Research‎ > ‎

Rich information extraction from noisy user generated text


1. DAWT: Densely Annotated Wikipedia Texts across multiple languages

Contributors: Nemanja Spasojevic, Preeti Bhargava, Guoning Hu


In this work, we open up the DAWT dataset - Densely Annotated Wikipedia Texts across multiple languages. The annotations include labeled text mentions mapping to entities (represented by their Freebase machine ids) as well as the type of the entity. The data set contains total of 13.6M articles, 5.0B tokens, 13.8M mention entity co-occurrences. DAWT contains 4.8 times more anchor text to entity links than originally present in the Wikipedia markup. Moreover, it spans several languages including English, Spanish, Italian, German, French and Arabic. We also present the methodology used to generate the dataset which enriches Wikipedia markup in order to increase number of links. In addition to the main dataset, we open up several derived datasets including mention entity co-occurrence counts and entity embeddings, as well as mappings between Freebase ids and Wikidata item ids. We also discuss two applications of these datasets and hope that opening them up would prove useful for the Natural Language Processing and Information Retrieval communities, as well as facilitate multi-lingual research.

Related publications:

a. Nemanja Spasojevic, Preeti Bhargava, Guoning Hu, DAWT: Densely Annotated Wikipedia Texts across multiple languages, Wiki workshop 2017 colocated with WWW'2017 (Wiki'17) [PDF]
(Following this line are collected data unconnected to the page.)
/-- The domain's latest seal that is applied on every member (05 R132): its HALT. -/
def State.lastWhole (s : State) (d : Domain) : Option Nat :=
  match d.tiles with
  | [] => none
  | t :: _ =>
    let mine := sortBy (fun a b => decide (field b 0 8 ≤ field a 0 8))
      (([0, 1].map (s.seal t.cluster t.idx t.slot)).filter (sealWhole (s.seqOf d.seq)))
    mine.findSome? (fun x => s.wholeHalt d (field x 20 4))

/-- Every member's latest valid seal has this HALT. -/
def State.allHalt (s : State) (d : Domain) (h : Nat) : Bool :=
  d.tiles.all (fun t => match s.latestSeal t.cluster t.idx t.slot with
    | some b => field (s.seal t.cluster t.idx t.slot b) 8 8 == h
    | none => false)

/-- The control image of a tile. -/
def State.imageOf (s : State) (t : Tile) : Option Image :=
  (s.cluster t.cluster).images.find? (fun i => i.tile == t.idx && i.slot == t.slot)

/-- Copy a range of the shadow plane to live storage. -/
def State.copyHome (s : State) (cl plane loc n : Nat) : State :=
  (s.clearRange loc n).copyOver (locShadow cl plane) loc n

/-- The banks that a lost domain held go back to the pool: those of clusters that kept their power, leaving or not, are
cleared there (04 R85, R86). -/
def State.returnBanks (s : State) (d : Domain) : State :=
  d.clusterList.foldl (fun s c => (d.heldBanks c).foldl (fun s b =>
    if (s.cluster c).banks.getD b .free == .used || (s.cluster c).banks.getD b .free == .leaving then s.setBank c b .clearing
    else s) s) s

/-- The live storage of a tile from its home images, its banks in its windows again (assumption 26 for the record
store); its slot is active unless its context was parked. -/
def State.restoreTile (s : State) (t : Tile) (i : Image) (d : Desc) (parked : Bool) : State :=
  let cl := t.cluster
  let banks := t.wins.filterMap (fun w => match w with
    | .att b => some b
    | .pend b => some b
    | .empty => none)
  let s1 := banks.foldl (fun s b => ((s.copyHome cl (planeBank b) (locBank cl b 0) (2 ^ 19)).setBank cl b .used).setTag cl b
    (i.tags.getD b Tag.raw)) s
  let s2 := s1.copyHome cl (planeB t.idx) (locB cl t.idx t.slot 0) (2 ^ 20)
  let s3 := s2.copyHome (s.seatOf cl) (planeSlot t.idx t.slot) (locAcc cl t.idx t.slot 0) (2 ^ 17)
  (s3.loadStore t d).updCluster cl (fun c => { c with
    counted := withNew c.counted i.counted
    activeB := if parked then c.activeB else upd c.activeB t.idx (fun _ => t.slot)
    slices := (List.range 64).foldl (fun l j =>
      upd l (sliceAt t.idx t.slot j) (fun _ => i.slices.getD (sliceAt t.idx t.slot j) Tag.raw)) c.slices })

/-- The current block of a tile is fetched again from its tag (05 R108); one that no longer passes is read again when the
tile goes on. -/
def State.refetchTile (s : State) (k lt : Nat) : State :=
  match s.dom? k with
  | none => s
  | some d => match d.tile? lt with
    | none => s
    | some t =>
      let bad := s.updTile k lt (fun u => u.stand (emptyBlock u.block.addr) u.rep u.start d.dtick true)
      if t.block.hdr = 0 ∨ t.badBlock ∨ t.haltTick.isSome then s
      else match fetchBlock s d t t.block.addr with
        | .error _ => bad
        | .ok b => if (worst (validate d t b t.start)).isSome then bad
          else s.updTile k lt (fun u => { (u.stand b u.rep u.start d.dtick false) with decision := u.decision })

/-- Fetch the current blocks of a restored domain again; a running domain reads one that failed at once (09 R209). -/
def State.refetch (s : State) (e : Domain) : State :=
  let s1 := e.tiles.foldl (fun s t => s.refetchTile e.seq t.lt) s
  if e.phase == .running then e.tiles.foldl (fun s t => s.retryBlock e.seq t.lt) s1 else s1

/-- A semaphore whose fences are durable. -/
def settleFences (l : List SemOp) : List SemOp := l.map (fun o => if o.kind = .pfence then { o with arrived := true } else o)

/-- The domain as its images give it: it issues from HALT, its fences durable, its unanswered requests asked again. A
domain that its seal found halted by a trap stays halted; one whose contexts were parked at the loss stays parked and
re-enters selection (05 R132, 14 R375; assumption 56). -/
def restoredDomain (base : Domain) (tiles : List Tile) (h : Nat) (parked : Bool) : Domain :=
  let d : Domain := { base with
    dtick := h
    hold := none
    released := false
    begun := 0
    hist := []
    tiles := tiles.map (fun t => { t with sems := t.sems.map settleFences })
    gops := base.gops.map (fun g => if g.pending then { g with stage := .asked } else g) }
  if parked then { d with phase := .halted, parked := true }
  else if d.phase == .halted then (if d.causes.all (fun c => requestCode c.code) then d.resumeHalted else d)
  else { d with phase := .running }

/-- A user-mode task has its lease: one that a reset has emptied builds again (03 R75). -/
def State.relet (s : State) (d : Domain) : State :=
  if d.relaxed || (s.lease? d.handle).isSome then s
  else { s with leases := s.leases ++ [newLease d.pkt d.part d.seq (taskDesc d.pkt d.desc)] }

/-- The task starts over from its packet, its seals discarded (05 R132). -/
def State.restart (s : State) (d : Domain) : State :=
  let s1 := (d.tiles.foldl (fun s t =>
    (s.setSealState t.cluster t.idx t.slot 0 3).setSealState t.cluster t.idx t.slot 1 3) s).returnBanks d
  let k : Task := ⟨d.seq, d.pkt, d.desc, d.part, d.master⟩
  let s2 : State := { s1 with domains := s1.domains.filter (fun e => e.seq != d.seq) }
  if d.sup then s2.updDie (field d.pkt 84 1) (fun q => { q with supWaiting := q.supWaiting ++ [k] })
  else ({ s2 with queues := s2.queues ++ [k] } : State).relet d

/-- Recover one lost domain: it resumes, ends in a restore fault, or starts over (05 R132). -/
def State.restoreDomain (s : State) (d : Domain) : State :=
  match s.lastWhole d with
  | none => s.restart d
  | some h =>
    if !s.allHalt d h then ((s.updDom d.seq (fun e => { e with dtick := h })).endTask d 1 cRestore h [])
    else match d.tiles.mapM (fun t => s.imageOf t) with
      | none => s.restart d
      | some images => match images with
        | [] => s.restart d
        | i0 :: _ =>
          let e := restoredDomain i0.base (images.map (fun i => i.ctrl.recount)) h d.parked
          let s1 := (e.tiles.zip images).foldl (fun s x => s.restoreTile x.1 x.2 (taskDesc d.pkt d.desc) d.parked)
            (s.returnBanks d)
          let s2 := (((s1.updDom d.seq (fun _ => e)).countRecords d.seq).refetch e).relet d
          if e.phase == .halted && !e.parked then s2.postNotices e else s2

/-- Epochs of lost domains are no more. -/
def State.dropEpochs (s : State) (seqs : List Nat) : State :=
  { s with clusters := s.clusters.map (fun c => (c.1, { c.2 with
      epochs := c.2.epochs.filter (fun e => !seqs.contains e.seq)
      frozen := c.2.frozen.filter (fun l => !c.2.epochs.any (fun e => seqs.contains e.seq &&
        e.parts.any (fun p => p.lines.contains l))) })) }

/-- Every lost domain resumes, ends in a restore fault, or starts over (05 R132). -/
def State.restoreLost (s : State) : State :=
  let lost := s.domains.filter (fun d => d.phase == .lost)
  (lost.foldl (fun s d => s.restoreDomain d) (s.dropEpochs (lost.map (fun d => d.seq)))).releaseFreed.select

/-- The supervisor recovers every slot, then every lost domain, before it reports READY (18 R439). Assumption 56. -/
def State.recover (s : State) : State :=
  ((s.clusters.map (fun c => c.1)).foldl (fun t c => if s.keepsPower c then t else s.recoverCluster t c) s).restoreLost

/-- The power returns to a module that has kept running: the supervisor recovers every slot of the clusters that had lost
it, and the slots that lost domains have elsewhere, then the domains; HBM, leases and registers stand (05 R131, 00 R5,
R6). -/
def State.powerBack (s : State) : State :=
  let back := (s.clusters.filter (fun c => c.2.lost)).map (fun c => c.1)
  let s1 := back.foldl (fun t c => s.recoverCluster t c) s
  ((s.domains.filter (fun d => d.phase == .lost)).foldl (fun t d => (d.tiles.filter (fun x =>
    !back.contains (s.seatOf x.cluster))).foldl (fun t x =>
      s.recoverSlot (s.seatOf x.cluster) x.idx x.slot 3 t) t) s1).restoreLost

/-! ## The firmware image (18 R437) -/

/-- Length of the image at a location: header and body. -/
def State.imageLen (s : State) (loc : Nat) : Nat := 836 + s.readLE (loc + 8) 4

/-- The four conditions of the boot ROM (assumption 29 for the exponent's byte order). -/
def State.imageOk (s : State) (loc : Nat) : Bool :=
  let h := s.readBytes loc 836
  let key := (h.drop 64).take 388
  field h 0 4 == 0x4B525746 && decide (field h 8 4 ≤ Config.flashSize) && digestBits (sha256 key) == Config.keyHash &&
    rsaPssOk (fromBE (key.take 384)) (fromLE (key.drop 384)) ((h.drop 452).take 384)
      (h.take 64 ++ s.readBytes (loc + 836) (field h 8 4)) &&
    decide (Config.minVersion.toNat ≤ field h 4 4)

/-- The verified image's hash and version. -/
def State.adopt (s : State) (loc : Nat) : State :=
  { s with
    imageHash := digestBits (sha256 (s.readBytes loc (s.imageLen loc)))
    imageVersion := BitVec.ofNat 32 (s.readLE (loc + 4) 4) }

/-! ## The stages (18 R428, R439) -/

/-- Training outcomes and self-test that a reset started by a register write meets (assumption 28). -/
def bootInputs (b : BitVec 32) : BootInputs :=
  let link (i : Nat) : Training :=
    ⟨b.extractLsb' i 3, (if b.getLsbD (i + 3) then 16 else if b.getLsbD (i + 4) then 8 else 4), b.extractLsb' (i + 5) 3,
      b.getLsbD (i + 8)⟩
  ⟨b.getLsbD 0, b.getLsbD 1, link 2, link 11, b.getLsbD 20⟩

/-- BOOTST: stage and error. -/
def State.setBoot (s : State) (stage err : Nat) : State := { s with bootst := BitVec.ofNat 64 (err * 16 + stage) }

/-- Stage 7: the self-test; the firmware runs once it has passed. -/
def State.bootLast (s : State) (selfTest : Bool) : State := s.setBoot 7 (if selfTest then 0 else 7)

/-- The firmware is running and has yet to report READY (18 R439). -/
def State.firmwareBoots (s : State) : Bool := s.bootst.extractLsb' 0 8 == 7

/-- Stage 9: the firmware, its PARTMAP entries written, has recovered every slot and reports READY (18 R427, R439). -/
def State.reportReady (s : State) : State := (s.recover.setBoot 9 0).serveAttest.select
2. High-Throughput and Language-Agnostic Entity Disambiguation and Linking on User Generated Data

Contributors: Preeti Bhargava, Nemanja Spasojevic, Guoning Hu


The Entity Disambiguation and Linking (EDL) task matches entity mentions in text to a unique Knowledge Base (KB) identifier such as a Wikipedia or Freebase id. It plays a critical role in the construction of a high quality information network, and can be further leveraged for a variety of information retrieval and NLP tasks such as text categorization and document tagging. EDL is a complex and challenging problem due to ambiguity of the mentions and real world text being multi-lingual. Moreover, EDL systems need to have high throughput and should be lightweight in order to scale to large datasets and run on off-the-shelf machines. More importantly, these systems need to be able to extract and disambiguate dense annotations from the data in order to enable an Information Retrieval or Extraction task running on the data to be more efficient and accurate. In order to address all these challenges, we present the Lithium EDL system and algorithm - a high-throughput, lightweight, language-agnostic EDL system that extracts and correctly disambiguates 75% more entities than state-of-the-art EDL systems and is significantly faster than them.

Related publications:

a. Preeti Bhargava, Nemanja Spasojevic, Guoning Hu, High-Throughput and Language-Agnostic Entity Disambiguation and Linking on User Generated Data, LDOW workshop 2017 colocated with WWW'2017 (LDOW'17) [PDF]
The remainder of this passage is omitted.